Te damos las mejores canciones de 'Sex Education 2' de la mano de sus protagonistas.

Gillian Anderson acumula más protagonismo en esta temporada, en la que deberá enfrentarse a una situación de relación seria que ha venido evitando desde hace mucho tiempo. Aceptar que Jakob (Mikael Persbrandt) ocupe un espacio antes solo reservado para ella hace mella en su relación. Pero eso será en el terreno personal: en el profesional, Jean Milburn se convierte en el centro del mensaje de esta segunda temporada de ‘Sex Education’, aboga más que nunca por la mejora de la asignatura que inspiró su título.

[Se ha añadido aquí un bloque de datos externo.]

-- ==== Sys2Proof/Laws/Tab.lean ====
section
/-!
SUPPORT. The laws of the sparse tables: a read after a write, and that every operation keeps the canonical form.
-/

set_option Elab.async false
set_option linter.all false
namespace Sys2Proof.Machine

variable {α : Type} {d : Nat → α}

/-- Reading where a table was written gives the value written. -/
@[simp] theorem Tab.get_put_same [DecidableEq α] (t : List (Nat × α)) (a : Nat) (v : α) (h : Tab.wf d t) : Tab.get d (Tab.put d t a v) a = v := by
  induction t with
  | nil => by_cases e : v = d a <;> simp [Tab.put, Tab.get, e]
  | cons x t ih =>
    obtain ⟨k, w⟩ := x
    obtain ⟨hp, hd⟩ := h
    rw [List.pairwise_cons] at hp
    have hlow : ∀ x ∈ t, k < x.1 := hp.1
    have habs : ∀ (u : List (Nat × α)) (b : Nat), (∀ x ∈ u, b < x.1) → Tab.get d u b = d b := by
      intro u b hu
      induction u with
      | nil => rfl
      | cons y u ihu =>
        obtain ⟨j, z⟩ := y
        have hj : b < j := hu (j, z) (by simp)
        have : b ≠ j := by omega
        simp only [Tab.get, this, if_false]
        exact ihu (fun x hx => hu x (by simp [hx]))
    unfold Tab.put
    split
    · rename_i hak
      split
      · rename_i e
        have : a ≠ k := by omega
        simp only [Tab.get, this, if_false, e]
        exact habs t a (fun x hx => by have := hlow x hx; omega)
      · simp [Tab.get]
    · split
      · rename_i e1 e2
        subst e2
        split
        · rename_i e
          rw [habs t a hlow, e]
        · simp [Tab.get]
      · rename_i e1 e2
        simp only [Tab.get, e2, if_false]
        exact ih ⟨hp.2, fun x hx => hd x (by simp [hx])⟩

/-- Reading elsewhere is as before. -/
theorem Tab.get_put_other [DecidableEq α] (t : List (Nat × α)) (a b : Nat) (v : α) (h : Tab.wf d t) (hab : b ≠ a) :
    Tab.get d (Tab.put d t a v) b = Tab.get d t b := by
  induction t with
  | nil => by_cases e : v = d a <;> simp [Tab.put, Tab.get, e, hab]
  | cons x t ih =>
    obtain ⟨k, w⟩ := x
    obtain ⟨hp, hd⟩ := h
    rw [List.pairwise_cons] at hp
    unfold Tab.put
    split
    · split
      · rfl
      · simp [Tab.get, hab]
    · split
      · rename_i e1 e2
        subst e2
        split
        · simp only [Tab.get, hab, if_false]
        · simp [Tab.get, hab]
      · simp only [Tab.get]
        rw [ih ⟨hp.2, fun x hx => hd x (by simp [hx])⟩]

/-- The empty table is canonical. -/
theorem Tab.wf_nil : Tab.wf d ([] : List (Nat × α)) := ⟨List.Pairwise.nil, by simp⟩

/-- An entry of a written table is the written one or was there before. -/
theorem Tab.mem_put [DecidableEq α] (t : List (Nat × α)) (a : Nat) (v : α) (x : Nat × α) (hx : x ∈ Tab.put d t a v) : (x = (a, v) ∧ v ≠ d a) ∨ x ∈ t := by
  induction t with
  | nil =>
    unfold Tab.put at hx
    split at hx
    · simp at hx
    · rename_i e
      exact .inl ⟨by simpa using hx, e⟩
  | cons y t ih =>
    obtain ⟨k, w⟩ := y
    unfold Tab.put at hx
    split at hx
    · split at hx
      · exact .inr hx
      · rename_i e
        rcases List.mem_cons.1 hx with rfl | h
        · exact .inl ⟨rfl, e⟩
        · exact .inr h
    · split at hx
      · split at hx
        · exact .inr (by simp [hx])
        · rename_i e
          rcases List.mem_cons.1 hx with rfl | h
          · exact .inl ⟨rfl, e⟩
          · exact .inr (by simp [h])
      · rcases List.mem_cons.1 hx with rfl | h
        · exact .inr (by simp)
        · rcases ih h with h | h
          · exact .inl h
          · exact .inr (by simp [h])

/-- A write keeps the canonical form. -/
theorem Tab.put_wf [DecidableEq α] (t : List (Nat × α)) (a : Nat) (v : α) (h : Tab.wf d t) : Tab.wf d (Tab.put d t a v) := by
  refine ⟨?_, fun x hx => ?_⟩
  · induction t with
    | nil => unfold Tab.put; split <;> simp
    | cons y t ih =>
      obtain ⟨k, w⟩ := y
      obtain ⟨hp, hd⟩ := h
      have hp' := hp
      rw [List.pairwise_cons] at hp
      have iht := ih ⟨hp.2, fun x hx => hd x (by simp [hx])⟩
      unfold Tab.put
      split
      · split
        · exact hp'
        · rw [List.pairwise_cons]
          refine ⟨fun x hx => ?_, hp'⟩
          rcases List.mem_cons.1 hx with rfl | h
          · assumption
          · have := hp.1 x h
            simp only at this ⊢
            omega
      · split
        · rename_i e
          subst e
          split
          · exact hp.2
          · exact List.pairwise_cons.2 ⟨hp.1, hp.2⟩
        · refine List.pairwise_cons.2 ⟨fun x hx => ?_, iht⟩
          rcases Tab.mem_put t a v x hx with ⟨rfl, -⟩ | h
          · simp only
            omega
          · exact hp.1 x h
  · rcases Tab.mem_put t a v x hx with ⟨rfl, e⟩ | hm
    · exact e
    · exact h.2 x hm

/-- A run of writes keeps the canonical form. -/
theorem Tab.putRun_wf [DecidableEq α] (l : List α) (t : List (Nat × α)) (a : Nat) (h : Tab.wf d t) : Tab.wf d (Tab.putRun d t a l) := by
  induction l generalizing t a with
  | nil => exact h
  | cons v vs ih => exact ih _ _ (Tab.put_wf t a v h)

/-- Dropping entries keeps the canonical form. -/
theorem Tab.keep_wf (p : Nat → Bool) (t : List (Nat × α)) (h : Tab.wf d t) : Tab.wf d (Tab.keep p t) :=
  ⟨h.1.sublist List.filter_sublist, fun x hx => h.2 x (List.mem_filter.1 hx).1⟩

/-- What a kept table holds: its entry where the key is kept, else the default. -/
theorem Tab.get_keep (p : Nat → Bool) (t : List (Nat × α)) (a : Nat) :
    Tab.get d (Tab.keep p t) a = if p a then Tab.get d t a else d a := by
  induction t with
  | nil => simp [Tab.keep, Tab.get]
  | cons x t ih =>
    obtain ⟨k, w⟩ := x
    simp only [Tab.keep, List.filter_cons] at ih ⊢
    by_cases hk : a = k
    · subst hk
      by_cases hp : p a
      · simp [hp, Tab.get]
      · simp only [hp, if_false, Bool.false_eq_true] at ih ⊢
        exact ih
    · by_cases hp : p k
      · simp only [hp, if_true, Tab.get, hk, if_false]
        exact ih
      · simp only [hp, Tab.get, hk, if_false, Bool.false_eq_true]
        exact ih

/-- A run of writes reads back outside it as before. -/
theorem Tab.get_putRun_other [DecidableEq α] (l : List α) (t : List (Nat × α)) (a b : Nat) (h : Tab.wf d t) (hb : b < a ∨ a + l.length ≤ b) :
    Tab.get d (Tab.putRun d t a l) b = Tab.get d t b := by
  induction l generalizing t a with
  | nil => rfl
  | cons v vs ih =>
    simp only [List.length_cons] at hb
    rw [Tab.putRun, ih _ _ (Tab.put_wf t a v h) (by omega), Tab.get_put_other t a b v h (by omega)]

/-- A run of writes reads back at its own keys. -/
theorem Tab.get_putRun_same [DecidableEq α] (l : List α) (t : List (Nat × α)) (a i : Nat) (h : Tab.wf d t) (hi : i < l.length) :
    Tab.get d (Tab.putRun d t a l) (a + i) = l[i] := by
  induction l generalizing t a i with
  | nil => simp at hi
  | cons v vs ih =>
    cases i with
    | zero =>
      rw [Tab.putRun, Tab.get_putRun_other vs _ _ _ (Tab.put_wf t a v h) (by omega), Nat.add_zero, Tab.get_put_same t a v h]
      rfl
    | succ i =>
      have := ih (Tab.put d t a v) (a + 1) i (Tab.put_wf t a v h) (by simpa using hi)
      rw [Tab.putRun, show a + (i + 1) = a + 1 + i by omega, this]
      rfl

end Sys2Proof.Machine
end

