theorem keeps_airSend {u₀ : State} (t : BitVec 14) (dest : Nat) (bcast : Bool) (type : Nat) (payload : List Byte) (s : State) (hk : Keeps u₀ s) : Keeps u₀ (airSend t dest bcast type payload s) := by
  unfold airSend
  repeat' first
    | with_reducible assumption
    | with_reducible refine keeps_ite (fun _ => ?_) (fun _ => ?_)
    | with_reducible refine keeps_foldl (fun _ _ _ => ?_) ?_
    | with_reducible apply keeps_airSync
    | with_reducible apply keeps_finish
    | with_reducible refine keeps_pair (by assumption) ?_
    | with_reducible refine keeps_triple (by assumption) ?_
    | split
    | refine keeps_mk ?_ rfl

theorem keeps_airNoAck {u₀ : State} (s : State) (hk : Keeps u₀ s) : Keeps u₀ (airNoAck s) := by
  unfold airNoAck
  repeat' first
    | with_reducible assumption
    | with_reducible refine keeps_ite (fun _ => ?_) (fun _ => ?_)
    | with_reducible refine keeps_foldl (fun _ _ _ => ?_) ?_
    | with_reducible apply keeps_airSync
    | with_reducible apply keeps_finish
    | with_reducible apply keeps_fire
    | with_reducible refine keeps_pair (by assumption) ?_
    | with_reducible refine keeps_triple (by assumption) ?_
    | split
    | refine keeps_mk ?_ rfl

theorem keeps_airResend {u₀ : State} (s : State) (hk : Keeps u₀ s) : Keeps u₀ (airResend s) := by
  unfold airResend
  repeat' first
    | with_reducible assumption
    | with_reducible refine keeps_ite (fun _ => ?_) (fun _ => ?_)
    | with_reducible refine keeps_foldl (fun _ _ _ => ?_) ?_
    | with_reducible apply keeps_airNoAck
    | with_reducible refine keeps_pair (by assumption) ?_
    | with_reducible refine keeps_triple (by assumption) ?_
    | split
    | refine keeps_mk ?_ rfl

theorem keeps_airPop {u₀ : State} (v : Word) (s : State) (hk : Keeps u₀ s) : Keeps u₀ (airPop v s) := by
  unfold airPop
  repeat' first
    | with_reducible assumption
    | with_reducible refine keeps_ite (fun _ => ?_) (fun _ => ?_)
    | with_reducible refine keeps_foldl (fun _ _ _ => ?_) ?_
    | with_reducible apply keeps_airSync
    | with_reducible refine keeps_pair (by assumption) ?_
    | with_reducible refine keeps_triple (by assumption) ?_
    | split
    | refine keeps_mk ?_ rfl

theorem keeps_airRestart {u₀ : State} (s : State) (hk : Keeps u₀ s) : Keeps u₀ (airRestart s) := by
  unfold airRestart
  repeat' first
    | with_reducible assumption
    | with_reducible refine keeps_ite (fun _ => ?_) (fun _ => ?_)
    | with_reducible refine keeps_foldl (fun _ _ _ => ?_) ?_
    | with_reducible apply keeps_airListen
    | with_reducible apply keeps_airSync
    | with_reducible refine keeps_pair (by assumption) ?_
    | with_reducible refine keeps_triple (by assumption) ?_
    | split
    | refine keeps_mk ?_ rfl

end Sys2Proof.Machine
end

Si la educación sexual nació del compañerismo (y del rédito económico) de Otis y Maeve en la anterior temporada, ahora esa necesidad de saber más sobre el tema se convierte en algo institucionalizado, mostrando los beneficios de contar con profesionales de la sexualidad en las aulas. Esa clase en la que los adolescentes aprenderán a ser más conscientes de sus cuerpos, a protegerse, a evitar problemas mayores, a no ser víctimas de sus inseguridades. Ese tipo de asignatura en la que más de padre le pondría el Pin Parental por pura ignorancia, pero que en los tiempos de internet es más necesaria que nunca.

Como viene siendo habitual, ‘Sex Education’ lucha contra la ignorancia y el estigma con información, pero también con mucho sentido del humor. A pesar de ser rabiosamente moderna en sus personajes y temáticas (hay representación muy diversa de diferentes orientaciones sexuales, géneros y razas, una refrescante inteligencia emocional en cada una de sus reflexiones sobre la juventud de hoy, mensajes ‘body-positive’, una celebración de lo ‘queer’, etc.), tiene un halo de nostalgia indiscutible. Su tono realista se ambienta en un lugar casi imaginado, un Gales contemporáneo con estética ochentera donde se habla mayoritariamente con acento británico aunque todos parecen sacados de una película norteamericana de John Hughes. Es en esa mezcla entre unos referentes antiguos y un espíritu moderno lo que la hace especial, un retrato de la Generación Z que quiere rozar esa utopía de quién debieran -debiéramos- ser en lugar de ser estrictamente rigurosos con la realidad del mundo. En esos mismos códigos, aunque en un extremo muy distinto, lo hacía también la magnífica serie ‘Euphoria’ de HBO.

Otis, Eric, Sex Education season 2

Así, con referencias a clásicos del género de la ‘teen movie’ tan diversos como ‘El club de los cinco‘ (el castigo del séptimo episodio) y ‘Chicas malas‘ (el escándalo de las notas secretas que ponen patas arriba el instituto), y también clásicos literarios como ‘Cyrano de Bergerac‘ (la relación entre Jackson y Viv) y ‘Romeo y Julieta (ya no solo por la representación teatral final, sino también por los obstáculos constantes que encuentran sus protagonistas, Otis y Maeve), los nuevos episodios de la segunda temporada de ‘Sex Education’ cumplen con nota en Netflix. Pero quizás lo mejor que se puede decir de ella es que, más allá de su nostalgia estética y sus referencias, ha madurado.